Сиплая Ума поспешила добавить:
— Ноэль, я все же хочу напомнить, что и среди женщин найдется немало тех, кто мучается как бы «куриной слепотой», а все потому, что свет здесь очень уж приглушенный. Сетчатка будто переключается в режим сна.
— Замечание принято, спасибо, — вполне миролюбиво отозвалась Ноэль. — Вообще-то… очень не хочется, но придется… я должна сообщить, что у нас, похоже, начали развиваться новые болезни, характерные только для Марса. К примеру, экстремальная форма катаракты. Патологическая рассеянность.

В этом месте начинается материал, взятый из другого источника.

/-- Trip and over-temperature (R292): whether each is raised now. -/
def State.judgeTrip (h : Int) (s : State) : State × Bool × Bool :=
  let t := s.house.therm
  let trip := decide (1280 ≤ h) && !t.tripTold
  let tooHot := decide (1400 ≤ h) && !t.overTold
  let k := t.hotSensor
  let s := s.onTherm fun t => { t with
    tripTold := decide (1250 ≤ h) && (t.tripTold || trip)
    overTold := decide (1250 ≤ h) && (t.overTold || tooHot) }
  let s := if trip || tooHot then s.setFlag Reg.HK_THERM_EVT 3 else s
  let s := if trip then (s.raise 21 k).safeLightDue 0x0A else s
  (if tooHot then s.raise 22 k else s, trip, tooHot)

/-- The new level takes effect (R292). -/
def State.applyLevel (s : State) : State := match s.house.therm.next with
  | some (l, t) => (s.advanceTo t).onTherm fun t => { t with level := l, next := none }
  | none => s

/-- The level that WARN, rate and sensor loss give, with its raises (R292). -/
def State.decideLevel (s : State) : State :=
  let t := s.house.therm
  let new := if t.loss then 2 else max t.lT t.lR
  let old := t.decided
  if new = old then s
  else
    let s := s.onTherm fun t => { t with next := some (new, s.lamp + slotCounts) }
    let s := if old < new then s.setFlag Reg.HK_THERM_EVT 1 else s
    if old = 0 then (s.addSat Reg.HK_THERM_CNT 31 16 1).raise 17 t.hotSensor else s

/-- The THERMAL record (R296). -/
def State.thermalRecord (trip tooHot : Bool) (s : State) : State :=
  let t := s.house.therm
  s.post 0x70 304 (le 2 (patternOf 16 t.hottest) ++ le 1 t.decided ++
    le 1 (b2n t.warn + 2 * b2n (decide (0 < t.lR)) + 4 * b2n t.nvOpen + 8 * b2n trip + 16 * b2n tooHot + 32 * b2n t.loss) ++
    le 2 (patternOf 16 t.rate) ++ le 1 t.hotSensor ++ zeros 1 ++ le 4 (s.house.round % 2 ^ 32))

/-- What the records of R296 watch. -/
def Therm.watched (t : Therm) : Nat × Bool × Bool × Bool := (t.decided, t.warn, decide (0 < t.lR), t.nvOpen)

/-- The readings H and the coldest; a free value where no sensor is valid (R282, log 40). -/
def State.extremes (s : State) : State :=
  let ss := s.house.therm.sensors.toList
  let all := validOf (ss.map (·.temp)) (ss.map (·.valid))
  let low := (all.filter fun p => decide (p.1 < 6)).map (·.2)
  let h := (hottestOf all).getD (s.free % 8, signedOf 16 s.free)
  let s := if all.isEmpty then s.useFree else s
  let c := match low with
    | [] => signedOf 16 s.free
    | x :: xs => xs.foldl min x
  let s := if low.isEmpty then s.useFree else s
  s.onTherm fun t => { t with hottest := h.2, hotSensor := h.1, coldest := c }

/-- The evaluation at the end of slot 7 of the round in progress (R292). -/
def State.evaluate (raw : List Nat) (s : State) : State :=
  let s := (s.applyLevel.advanceTo (s.house.roundStart + 8 * slotCounts)).onTherm fun t => { t with evals := t.evals + 1 }
  let s := (s.readSensors raw).extremes
  let was := s.house.therm.watched
  let h := s.house.therm.hottest
  let warn := s.house.therm.warn
  let s := (s.onTherm (·.judge h)).judgeRise h
  let s := if s.house.therm.warn && !warn then (s.setFlag Reg.HK_THERM_EVT 0).raise 16 s.house.therm.hotSensor else s
  let s := s.judgeLoss.judgeWindow.decideLevel
  let r := s.judgeTrip h
  if r.1.house.therm.watched ≠ was ∨ r.2.1 ∨ r.2.2 then r.1.thermalRecord r.2.1 r.2.2 else r.1

/-- THERMAL_EVALUATION: nothing where this round has been evaluated (log 12). -/
def State.thermalEvaluation (raw : List Nat) (s : State) : State :=
  if s.house.therm.evals ≤ s.house.round then s.evaluate raw else s

/-! ### Self-calibration (R284 to R288) -/

/-- The CAL record (R296). -/
def State.calRecord (event agreed disagreed tag round : Nat) (s : State) : State :=
  s.post 0x71 305 (le 1 event ++ le 1 agreed ++ le 1 disagreed ++ le 1 s.house.srResult ++ le 2 tag ++ zeros 2 ++ le 4 (round % 2 ^ 32))

/-- round(n / d), halves up, for a positive or negative divisor. -/
def roundUp (n d : Int) : Int := (2 * n * d.sign + d.natAbs) / (2 * d.natAbs)
/-- round(n / d), halves away from zero. -/
def roundAway (n : Int) (d : Nat) : Int := if n < 0 then -((2 * (-n) + d) / (2 * d)) else (2 * n + d) / (2 * d)

/-- The candidates of a run, by trim (R285). `odd` stands for the GAIN candidate where the readings are equal (log 41). -/
def House.candidates (h : House) (raw : List Nat) (odd : Int) : List Int :=
  let rg : Int := (raw.getD 88 0 : Nat)
  let rr : Int := (raw.getD 89 0 : Nat)
  let ofs := -rg
  let gain := if rr = rg then odd else roundUp (3686 * 32768) (rr - rg)
  let code (c : Nat) : Int := correct ofs gain (raw.getD c 0)
  (List.range 30).map fun w =>
    if w = 0 then ofs
    else if w = 1 then gain
    else if w ≤ 5 then h.trimN w + roundAway ((2048 - code (80 + (w - 2))) * 25) 128
    else if w ≤ 13 then code (96 + (w - 6)) * Config.ptat / 4096 - 2732 - bareTemp (w - 6) (code (w - 6))
    else 2048 - code (104 + (w - 14))

def opItems (c : Cmd) : Nat := par c 8 4
/-- CAL_RUN (R284). -/
def calRunBody : Body := fun c ref s =>
  let m := opItems c
  let acc (g : Nat) : Nat := ((s.theDeal.bind (·.accent)).map (fun a => a.1.getD g 0)).getD 0
  let sinkBad := (List.range 4).any fun g => bitAt m (2 + g) && !decide (acc g = 1 ∨ acc g = 2)
  let h := s.house
  checked [(8, 4)]
    [(decide (m = 0 ∨ 256 ≤ m), .invalid, 8), (sinkBad, .range, 8),
     (h.cal.isSome || h.entry.isSome || h.save.isSome || h.restore.isSome, .busy, 0xFF)] c ref
    (fun s => (s.accept ref).onHouse fun h => { h with
      cal := some ⟨ref, m, (s.reg Reg.HK_CAL_TOL).toNat, h.round + 1, none, none⟩ }) s

/-- The measurement of a run at the end of its round (R285). -/
def State.measure (raw : List Nat) (s : State) : State := match s.house.cal with
  | none => s
  | some c =>
    let v := s.house.candidates raw (signedOf 16 s.free)
    let s := if c.first ≤ s.house.round ∧ raw.getD 88 0 = raw.getD 89 0 then s.useFree else s
    if s.house.round = c.first then s.onHouse fun h => { h with cal := some { c with run1 := some v } }
    else if s.house.round = c.first + 1 then s.onHouse fun h => { h with cal := some { c with run2 := some v } }
    else s

/-- The value a trim takes from its two runs, where they agree (R286). -/
def agreedValue (tol w : Nat) (v1 v2 : Int) : Option Int :=
  let v := (v1 + v2 + 1) / 2
  if (v1 - v2).natAbs ≤ itemTol tol (itemOf w) ∧ trimInRange w v = true then some v else none
/-- The items of a mask that agree (R286). -/
def agreedItems (c : CalRun) (r1 r2 : List Int) : Nat :=
  maskOf ((List.range 8).map fun i => bitAt c.items i &&
    (List.range 30).all fun w => decide (itemOf w ≠ i) || (agreedValue c.tol w (r1.getD w 0) (r2.getD w 0)).isSome)

/-- An entry begins: the trims' values before it, and where it leads each (R287). -/
def House.beginEntry (e : TrimEntry) (goal : Nat → Option Int) (h : House) : House :=
  { h with
    olds := Vector.ofFn fun w => some (h.trim w)
    targets := Vector.ofFn fun w => some ((goal w.val).getD (h.trim w))
    entry := some e, entryStep := 0 }

/-- The trims in force in round `r` of an entry (R287). -/
def House.stepEntry (r : Nat) (h : House) : House := match h.entry with
  | none => h
  | some e =>
    let j := min 16 (r - e.d)
    { h with
      entryStep := j
      trims := Vector.ofFn fun w =>
        let o := (h.olds.get w).getD (h.trim w)
        let t := (h.targets.get w).getD (h.trim w)
        some (o + (t - o) * (j : Int) / 16) }

/-- The decision at the end of run 2 (R286). -/
def State.calDecision (s : State) : State := match s.house.cal with
  | none => s
  | some c => match c.run1, c.run2 with
    | some r1, some r2 =>
      let good := agreedItems c r1 r2
      let bad := c.items - good
      let d := c.first + 1
      let goal := fun (w : Nat) => if bitAt good (itemOf w) then agreedValue c.tol w (r1.getD w 0) (r2.getD w 0) else none
      let s := s.onHouse fun h =>
        let h := { h with
          cal := none, agreed := good, disagreed := bad
          items := Vector.ofFn fun i =>
            let it := h.items.get i
            if bitAt good i then { it with result := 1 } else if bitAt bad i then { it with result := 2 } else it }
        -- the decision falls at the end of D, as round D + 1 begins with j = 1 (R287)
        if good = 0 then h else (h.beginEntry ⟨d, good, c.ref.tag⟩ goal).stepEntry h.round
      let s := s.calRecord 1 good bad c.ref.tag d
      if bad = 0 then s.completeOk c.ref c.items else s.complete c.ref .disagree 0xFF good
    | _, _ => s

/-- The lamp-clock second (R288). -/
def State.lampSecond (s : State) : Nat := s.lamp / 100000000 % 2 ^ 32

/-- The entry is complete once round D + 16 has begun (R287); its items count it and date it, whether CAL_RUN or a restore
entered them (R288, log 43). -/
def State.entryDone (s : State) : State := match s.house.entry with
  | some e =>
    if s.house.round < e.d + 16 then s
    else
      let s := s.onHouse fun h => { h with
        entry := none
        items := Vector.ofFn fun i =>
          let it := h.items.get i
          if bitAt e.items i then { it with count := satAdd 0xFFFF it.count 1, last := s.lampSecond } else it }
      s.calRecord 2 e.items 0 e.tag (e.d + 16)
  | none => s

/-! ### Save and restore (R290, R291) -/

/-- The address of HK_CALSAVE, and whether it may be used (R291). -/
def State.calSaveAddr (s : State) : Nat := s.fld Reg.HK_CALSAVE_LO 31 6 * 64 + (s.reg Reg.HK_CALSAVE_HI).toNat * 2 ^ 32
def State.calSaveOk (s : State) (a : Nat) : Bool := s.parts.any fun p => decide (p.kind = 2 ∨ p.kind = 4) && p.holds a 160
def State.calSaveBusy (s : State) : Bool :=
  s.house.cal.isSome || s.house.entry.isSome || s.house.save.isSome || s.house.restore.isSome
/-- A save or restore fails (R291, R296). -/
def State.calFailed (code : Nat) (s : State) : State :=
  (s.onHouse fun h => { h with save := none, restore := none, srResult := code }).calRecord 5 0 0 0 s.house.round
/-- A write of 1 to SAVE or to RESTORE (R291). -/
def State.calStart (restore : Bool) (s : State) : State :=
  if s.calSaveBusy then s.setFlag Reg.HK_CAL_RES 20
  else
    let a := s.calSaveAddr
    if !s.calSaveOk a then s.calFailed 7
    else s.onHouse fun h => if restore then { h with restore := some a } else { h with save := some a }

/-- The save image of the trims in force (R290). -/
def House.image (h : House) : Bytes :=
  let items := maskOf ((List.finRange 8).map fun i => (h.items.get i).restored || decide (0 < (h.items.get i).count))
  let b := le 4 0x56414351 ++ le 2 1 ++ le 2 160 ++ le 4 0x51543216 ++ le 1 items ++ zeros 3 ++ le 8 Config.dieUid.toNat ++
    (trimIds.map fun w => le 2 (patternOf 16 (h.trim w))).flatten ++ zeros 4 ++
    ((List.finRange 8).map fun i => le 2 (h.items.get i).count).flatten ++ zeros 52
  b ++ le 4 (crc32c b)

/-- The save's write ends (R291). -/
def State.saveDone (s : State) : State := match s.house.save with
  | some a =>
    let s := (s.dramWrite a s.house.image).onHouse fun h => { h with save := none, srResult := 1 }
    s.calRecord 3 0 0 0 s.house.round
  | none => s

/-- A trim's value in a save image. -/
def imageTrim (b : Bytes) (w : Nat) : Int := if w = 1 then (rd b (24 + 2 * w) 2 : Nat) else signedOf 16 (rd b (24 + 2 * w) 2)
/-- SR_RESULT of a restore whose image reads `b`: 2 where it passes (R291). -/
def restoreResult (b : Bytes) : Nat :=
  if rd b 0 4 ≠ 0x56414351 ∨ rd b 4 2 ≠ 1 ∨ rd b 6 2 ≠ 160 ∨ rd b 8 4 ≠ 0x51543216 ∨ rd b 13 3 ≠ 0 ∨ rd b 84 4 ≠ 0 ∨
    rd b 104 52 ≠ 0 then 3
  else if rd b 16 8 ≠ Config.dieUid.toNat then 4
  else if rd b 156 4 ≠ crc32c (b.take 156) then 5
  else if (List.range 30).all (fun w => trimInRange w (imageTrim b w)) then 2 else 6

/-- The restore's read ends (R291). -/
def State.restoreDone (s : State) : State := match s.house.restore with
  | some a =>
    if !s.dramGood a 160 then (s.dramUncorr 1 0 a).calFailed 8
    else
      let b := s.dramRead a 160
      let r := restoreResult b
      if r ≠ 2 then s.calFailed r
      else
        let s := s.onHouse fun h =>
          let h := { h with
            restore := none, srResult := 2
            items := Vector.ofFn fun i =>
              { h.items.get i with
                count := rd b (88 + 2 * i.val) 2, last := 0xFFFFFFFF
                restored := (h.items.get i).restored || bitAt (rd b 12 1) i } }
          h.beginEntry ⟨h.round, 0xFF, 0⟩ fun w => some (imageTrim b w)
        s.calRecord 4 (rd b 12 1) 0 0 s.house.round
  | none => s

/-! ### Supply monitors (19 R415, R417) -/

/-- Monitored rails: channel, minimum, maximum and full scale in mV. -/
def rails : List (Nat × Nat × Nat × Nat) :=
  [(24, 720, 790, 1200), (25, 820, 890, 1200), (26, 720, 790, 1200), (27, 825, 875, 1200), (28, 1746, 1854, 2400),
   (29, 1020, 1080, 1200), (30, 485, 530, 1200), (31, 1710, 1890, 2400), (85, 950, 1050, 1200)]
/-- A rail's code is out of range (19 R417). -/
def railOut (r : Nat × Nat × Nat × Nat) (code : Nat) : Bool :=
  decide (code < r.2.1 * 4096 / r.2.2.2) || decide (ceilDiv (r.2.2.1 * 4096) r.2.2.2 < code)
/-- The comparison of every rail at the end of a round (19 R417). -/
def State.railCheck (s : State) : State :=
  let bad := (rails.filter fun r => railOut r (s.milk r.1).code).map (·.1)
  let due := bad.filter fun c => s.house.railBad.contains c && !s.house.railTold.contains c
  let s := s.onHouse fun h => { h with railBad := bad, railTold := (h.railTold.filter (bad.contains ·)) ++ due }
  forEach due (fun c s => s.raise 14 c) s

end Sys2Proof.Machine
end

И я уж не говорю про СВН, синдром вытесняемой ностальгии. Многие колонисты подвержены этому… как бы получше выразиться… ментальному конфликту, когда одна часть нашего «я» хочет вспомнить умиротворяющую сценку из детства на Земле или, к примеру, нашу первую любовь и тому подобное. А вот вторая половина «я» не желает этого вспоминать — и получается какой-то тянитолкай, чувство полувосхищения и полуомерзения, аберрантная форма тоски по родному дому. И не важно, чем считать СВН: плюсом или минусом. Главное, что он ни чуточки не помогает нам здесь, на Фарсиде, где мы намерены реализовать свое предначертание.
Ума попыталась было вновь что-то вставить насчет поэмы родного деда, но ее прервала Айми:
— В прошлом точно что-то есть. Пусть даже не лекарство, хотя бы успокаивающая мазь. Смотрите, не далее как час назад я вспоминала речушку в Раджастане, берега, усыпанные тысячами цветов. И это ничуть мне не повредило.
— А если бы тебя охватила жгучая тоска? — спросила Ноэль.
— Сердечко щемило, спорить не буду. Однако пятиминутное томление по былому вряд ли чем-то грозит, — фыркнула Айми.
Затем выступил Даарк, чьи слова дали некоторую надежду, а именно: кризис деторождения вполне может сам себя изжить, когда организм окончательно привыкнет к пониженной марсианской гравитации.
— Если угодно, своего рода очередной эволюционный шаг. А эволюционные шаги порой делаются на удивление быстро.
В качестве примера Даарк привел африканских слонов, чьи бивни стали укорачиваться в ответ на массовое истребление охотниками за слоновой костью.
Здесь, явно застеснявшись, он поторопился сменить тему:
— Еще одну поднятую проблему мы вполне можем поставить себе на службу. Я не понимаю, зачем мириться с возможной атрофией наших воспоминаний о Земле? Предлагаю организовать цикл вечеров, на которых каждый из нас будет рассказать о былом, а мы это запишем. К примеру, я оставил дома жену и ребенка, и это не дает мне покоя. Если угодно, такие вечера можно считать чем-то вроде психотерапевтических занятий. Дадим каждому… ну, не знаю, по пятнадцать минут? Не всю же биографию пересказывать, верно?
По общему мнению, в предложении Даарка имелось рациональное зерно.
— Те дивные цветы на речном берегу, о которых ты упомянула… — промолвила Тирн, наконец преодолев стеснительность. — Грустно подумать, что от них, наверное, и следа не осталось…
Тад, который работал коммунальным ассенизатором, подхватил нить:
— Да, воспоминания о цветах тебе не повредили. Пока что. Не забывай, что после недавнего индораджастанского конфликта, когда походя уничтожили столько людей и столько жилищ, цветы могли навсегда исчезнуть. Вместе с берегом. По-моему, все предпосылки для СВН налицо.
— Что бы там ни случилось, мои детские воспоминания счастливые, — упрямо возразила Айми. Про себя, однако, девушка отметила, что знай она заранее, насколько пострадала та местность в войне, не стала бы вести себя столь безапелляционно.